Adversarial Examples, Explained

Deep neural networks—the kind of machine learning models that have recently led to dramatic performance improvements in a wide range of applications—are vulnerable to tiny perturbations of their inputs. We investigate how to deal with these vulnerabilities.

By Thomas Tanay

This is a well-known result by now: deep neural networks are vulnerable to tiny perturbations of their inputs [1,2]. In image classification for instance, a dog picture can be slightly altered such that it is recognized as a tabby cat, or a trombone, or any other category for that matter, with high confidence:

Adversarial Examples Figure 1

Fig. 1: Adversarial examples for an inception v3 network trained on ImageNet

This problem has received considerable research attention in recent years, but it is not going away. In fact, things appear to be worse than initially thought. The phenomenon has for instance been shown to be robust to physical world transformations to some extent, allowing for the construction of 3D objects that are misclassified under a wide distribution of angles and viewpoints [3]. The feasibility of black-box attacks has also been demonstrated, where an attacker is limited to query access without access to internal parameters and gradients [4].

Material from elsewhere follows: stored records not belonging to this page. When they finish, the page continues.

-- ==== Sys2Proof/Certificates/Slice0/Obligations.lean ====
section
/-! DEFINITION. The statements for the provers. Each docstring names the rule of spec/ it formalises. A
result `next { s with … }` says the frame as well: every field not named is as before. -/

open Sys2Proof Sys2Proof.Machine

/-! ### The word codec (40_word_codec) -/

/-- R110: bit 8 alone tells an address word from a data word; nothing of the block's state is written. -/
def Obligations.WordDecodeReadsTheMarker : Prop :=
  ∀ (w : Symbol) (s : State),
    exec (.wordDecode w) s = .next { s with
      out := .word (if w[8] then .addr (w.extractLsb' 0 8) else .data (w.extractLsb' 0 8)), label := .none }

/-- R111 and R112: an address word is `(1 << 8) | zext_9(a)`, a data word is `zext_9(b)`. -/
def Obligations.WordEncodersPlaceTheMarker : Prop :=
  ∀ (a b : Byte) (s : State),
    exec (.wordEncodeAddr a) s = .next { s with out := .symbol ((1#9 <<< 8) ||| a.setWidth 9), label := .none } ∧
    exec (.wordEncodeData b) s = .next { s with out := .symbol (b.setWidth 9), label := .none }

/-- R113: the laws of the word codec. -/
def Obligations.WordCodecLaws : Prop :=
  (∀ a : Byte, wordDecode (wordEncodeAddr a) = .addr a) ∧
  (∀ b : Byte, wordDecode (wordEncodeData b) = .data b) ∧
  (∀ w : Symbol, (∃ a, wordDecode w = .addr a ∧ wordEncodeAddr a = w) ∨
    (∃ b, wordDecode w = .data b ∧ wordEncodeData b = w)) ∧
  (∀ a b : Byte, wordEncodeAddr a ≠ wordEncodeData b)

/-! ### Received words (42_parser R140, R141) -/

/-- R120: a matching address word begins a frame, in every state; `buf`, `ckLo` and the mailbox are not
touched. -/
def Obligations.StartBeginsAFrame : Prop :=
  ∀ (s : State),
    exec (.start s.cfg.localAddr) s = .next { s with
      declLen := 0, count := 0, lenValid := false, ckCount := 0, rxState := .receiving,
      out := .nothing, label := .ingest .start .none }

/-- R140 and R141: INGEST is START on the address word equal to LOCAL_ADDR, FOREIGN_ADDR on any other address
word, DATA on a data word (which is never compared with LOCAL_ADDR). -/
def Obligations.IngestActsOnTheWord : Prop :=
  ∀ (s : State) (a b : Byte),
    (a = s.cfg.localAddr → exec (.ingest (wordEncodeAddr a)) s = exec (.start a) s) ∧
    (a ≠ s.cfg.localAddr → exec (.ingest (wordEncodeAddr a)) s = exec (.foreignAddr a) s) ∧
    exec (.ingest (wordEncodeData b)) s = exec (.data b) s

/-- R246: a foreign address word is taken exactly as the data word with the same low 8 bits. -/
def Obligations.ForeignAddressIsTakenAsData : Prop :=
  ∀ (s : State) (a : Byte), a ≠ s.cfg.localAddr → exec (.foreignAddr a) s = exec (.data a) s

/-- R140 and R213: the word's byte goes to ADD_TO_BUFFER, then COMPLETION_TRIGGER runs with the Receiver's state
from before the word, and the label is the pair of both. -/
def Obligations.IngestIsReceiverThenTrigger : Prop :=
  ∀ (s u v : State) (b : Byte) (l : RxLabel) (d : DecLabel),
    exec (.addToBuffer b) s = .next u → u.label = .rx l →
    exec (.completionTrigger s.rxState) u = .next v → v.label = .dec d →
    exec (.data b) s = .next { v with label := .ingest l d }

/-- R210 for received words, with the frame of R140: in every state with the invariant a word completes. The
configuration and the input are as before; one buffer byte at most, the one at `count`, is written; the
mailbox changes only where the frame is complete; the check byte only where the Receiver is receiving. -/
def Obligations.EveryWordCompletes : Prop :=
  ∀ (s : State), Inv s → ∀ (i : Instr),
    ((∃ w, i = .ingest w) ∨ (∃ d, i = .data d) ∨ (∃ a, a ≠ s.cfg.localAddr ∧ i = .foreignAddr a)) →
    ∃ t, exec i s = .next t ∧ t.cfg = s.cfg ∧ t.pending = s.pending ∧ t.draws = s.draws ∧ t.out = .nothing ∧
      (∃ l d, t.label = .ingest l d) ∧
      (∀ j, j ≠ s.count.val → memRead j t.buf = memRead j s.buf) ∧
      (t.mailbox = s.mailbox ∨ t.rxState = .completed) ∧
      (t.ckLo = s.ckLo ∨ s.rxState = .receiving)

/-- The model's choice (log entry 12): a word row whose selection condition fails is refused by name. -/
def Obligations.WordRowsNeedTheirAddress : Prop :=
  ∀ (s : State) (a : Byte),
    (a ≠ s.cfg.localAddr → exec (.start a) s = .refused .notSelected) ∧
    (a = s.cfg.localAddr → exec (.foreignAddr a) s = .refused .notSelected)

/-! ### The Receiver (41_receiver) and its check phase (44_transport R196) -/

/-- R122: a length byte above LEN_LIMIT sends the Receiver to Error and changes nothing else (the spec's
decisions D4 and D5). -/
def Obligations.LengthAboveLimitIsRejected : Prop :=
  ∀ (s : State) (b : Byte), s.rxState = .receiving → s.lenValid = false → s.cfg.lenLimit.toNat < b.toNat →
    exec (.rxLenReject b) s = .next { s with rxState := .error, out := .nothing, label := .rx .lenReject }

/-- R123: a length byte of 1 to LEN_LIMIT is the declared length. -/
def Obligations.LengthIsAccepted : Prop :=
  ∀ (s : State) (b : Byte), s.rxState = .receiving → s.lenValid = false → 1 ≤ b.toNat →
    b.toNat ≤ s.cfg.lenLimit.toNat →
    exec (.rxLenOk b) s = .next { s with declLen := b, lenValid := true, out := .nothing, label := .rx .lenOk }

/-- R124: a declared length of 0 completes the frame at once with INTEGRITY off, and enters the check phase with
it on (the spec's decision D6). -/
def Obligations.ZeroLengthEndsThePayload : Prop :=
  ∀ (s : State), s.rxState = .receiving → s.lenValid = false →
    (s.cfg.integrity = false → exec .rxLenZero s = .next { s with
      declLen := 0, lenValid := true, rxState := .completed, out := .nothing, label := .rx .done }) ∧
    (s.cfg.integrity = true → exec .rxLenZero s = .next { s with
      declLen := 0, lenValid := true, out := .nothing, label := .rx .lenOk })

/-- R125: a payload byte is stored at index `count` and counted; the last one completes the frame with INTEGRITY
off. Every other byte of the buffer and every other field is as before. -/
def Obligations.PayloadByteIsStoredAtCount : Prop :=
  ∀ (s : State) (b : Byte), s.rxState = .receiving → s.lenValid = true → s.count.val < s.declLen.toNat →
    s.declLen.toNat ≤ 62 →
    ∃ t, exec (.rxPayload b) s = .next t ∧ t.count.val = s.count.val + 1 ∧ memRead s.count.val t.buf = b ∧
      (∀ j, j ≠ s.count.val → memRead j t.buf = memRead j s.buf) ∧
      (s.count.val + 1 = s.declLen.toNat ∧ s.cfg.integrity = false →
        t = { s with buf := t.buf, count := t.count, rxState := .completed, out := .nothing, label := .rx .done }) ∧
      (¬(s.count.val + 1 = s.declLen.toNat ∧ s.cfg.integrity = false) →
        t = { s with buf := t.buf, count := t.count, out := .nothing, label := .rx .store })

/-- R126: outside a frame a byte changes nothing. -/
def Obligations.ByteOutsideAFrameIsDropped : Prop :=
  ∀ (s : State) (b : Byte), s.rxState = .idle ∨ s.rxState = .completed ∨ s.rxState = .error →
    exec (.rxDrop b) s = .next { s with out := .nothing, label := .rx .drop }

/-- R196: the first check byte is kept; the second, with the first as its low byte, is compared with CHECK_FN of
the local address, the declared length and the payload (the spec's decision D9; CHECK_FN is any function). -/
def Obligations.CheckBytesAreVerified : Prop :=
  ∀ (s : State) (b : Byte), s.rxState = .receiving → s.lenValid = true → s.count.val = s.declLen.toNat →
    s.declLen.toNat ≤ 62 → s.cfg.integrity = true →
    (s.ckCount = 0 → exec (.rxCheck b) s = .next { s with
      ckLo := b, ckCount := 1, out := .nothing, label := .rx .ckLo }) ∧
    (s.ckCount = 1 → b ++ s.ckLo = Config.checkFn s.cfg.checkSel s.cfg.localAddr s.declLen s.assembled →
      exec (.rxCheck b) s = .next { s with
        ckCount := 2, rxState := .completed, out := .nothing, label := .rx .done }) ∧
    (s.ckCount = 1 → b ++ s.ckLo ≠ Config.checkFn s.cfg.checkSel s.cfg.localAddr s.declLen s.assembled →
      exec (.rxCheck b) s = .next { s with
        ckCount := 2, rxState := .error, out := .nothing, label := .rx .ckFail })

/-- R121: ADD_TO_BUFFER is the case rule its control position selects. -/
def Obligations.AddToBufferDispatches : Prop :=
  ∀ (s : State) (b : Byte),
    (s.rxState ≠ .receiving → exec (.addToBuffer b) s = exec (.rxDrop b) s) ∧
    (s.rxState = .receiving → s.lenValid = false →
      (s.cfg.lenLimit.toNat < b.toNat → exec (.addToBuffer b) s = exec (.rxLenReject b) s) ∧
      (b = 0 → exec (.addToBuffer b) s = exec .rxLenZero s) ∧
      (b ≠ 0 → b.toNat ≤ s.cfg.lenLimit.toNat → exec (.addToBuffer b) s = exec (.rxLenOk b) s)) ∧
    (s.rxState = .receiving → s.lenValid = true →
      (s.count.val < s.declLen.toNat → exec (.addToBuffer b) s = exec (.rxPayload b) s) ∧
      (s.count.val = s.declLen.toNat → s.cfg.integrity = true →
        exec (.addToBuffer b) s = exec (.rxCheck b) s))

/-- The model's choice (log entries 12 and 13): a Receiver row run where R121 and R196 do not select it (the
control position, the byte or INTEGRITY is another's), DECODE_STORE without its precondition, and a byte where
R121 says no case is reachable, are refused by name. -/
def Obligations.InternalRowsNeedTheirPosition : Prop :=
  ∀ (s : State) (b : Byte),
    (s.rxState = .receiving → exec (.rxDrop b) s = .refused .notSelected) ∧
    ((s.rxState ≠ .receiving ∨ s.lenValid = true) →
      exec (.rxLenReject b) s = .refused .notSelected ∧ exec (.rxLenOk b) s = .refused .notSelected ∧
        exec .rxLenZero s = .refused .notSelected) ∧
    (b.toNat ≤ s.cfg.lenLimit.toNat → exec (.rxLenReject b) s = .refused .notSelected) ∧
    (b = 0 ∨ s.cfg.lenLimit.toNat < b.toNat → exec (.rxLenOk b) s = .refused .notSelected) ∧
    ((s.rxState ≠ .receiving ∨ s.lenValid = false ∨ s.declLen.toNat ≤ s.count.val) →
      exec (.rxPayload b) s = .refused .notSelected) ∧
    ((s.rxState ≠ .receiving ∨ s.lenValid = false ∨ s.count.val ≠ s.declLen.toNat ∨ s.cfg.integrity = false) →
      exec (.rxCheck b) s = .refused .notSelected) ∧
    (s.rxState = .receiving → s.lenValid = true → s.declLen.toNat ≤ s.count.val →
      (s.count.val ≠ s.declLen.toNat ∨ s.cfg.integrity = false) →
      exec (.addToBuffer b) s = .refused .noReceiverCase) ∧
    (s.rxState ≠ .completed → exec .decodeStore s = .refused .notSelected)

/-- R127: `data()` is `buf[0..decl_len)`, of length `decl_len`. Outside Completed and the check phase 93 I3 leaves
the value open, and that it is R127's list there too is the model's choice (log entry 14). -/
def Obligations.DataReadReturnsThePayload : Prop :=
  ∀ (s : State), s.declLen.toNat ≤ 62 →
    ∃ p : List Byte, exec .dataRead s = .next { s with out := .bytes p, label := .none } ∧
      p.length = s.declLen.toNat ∧ ∀ j, j < s.declLen.toNat → p[j]? = some (memRead j s.buf)

/-- R61: an index of 62 or more faults; it is neither wrapped nor clipped. -/
def Obligations.IndexBeyondTheBufferFaults : Prop :=
  ∀ (s : State) (b : Byte),
    (62 < s.declLen.toNat → exec .dataRead s = .fault (.bufIndex 62)) ∧
    (s.rxState = .receiving → s.lenValid = true → s.count.val < s.declLen.toNat → s.count.val = 62 →
      exec (.rxPayload b) s = .fault (.bufIndex 62))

There is an apparent contradiction in the vulnerability of state-of-the-art networks to adversarial examples: how can these models perform so well, if they are so sensitive to small perturbations of their inputs? Think of the feature representations learned: on the one hand, they enable high performance classification and must therefore be highly expressive; on the other hand, they are very fragile and can be altered by small nonsensical noise. Looked at another way, the classes defined in image space appear to be both well-separated and intersecting everywhere. Presumably, this counter-intuitive result has a counter-intuitive origin: perhaps it has to do with the high non-linearity of the models affected? Or with the high dimensionality of the input space?

Consider the distribution of rational numbers in the set of real numbers for a moment. Like the distribution of adversarial examples in image space, it satisfies two properties that are seemingly contradictory: rational numbers are scarce—the vast majority of real numbers are irrational—and yet they are dense—any real interval, however small, contains one. Is it possible that, because of their high non-linearity, deep networks distribute adversarial examples in image space in a similar way: scarcely but densely? The idea has been considered before [1], but it fails to explain a number of experimental results. Most notably, the adversarial example phenomenon is not specific to deep neural networks but affects other machine learning models too, including linear classifiers such as support vector machines (SVMs).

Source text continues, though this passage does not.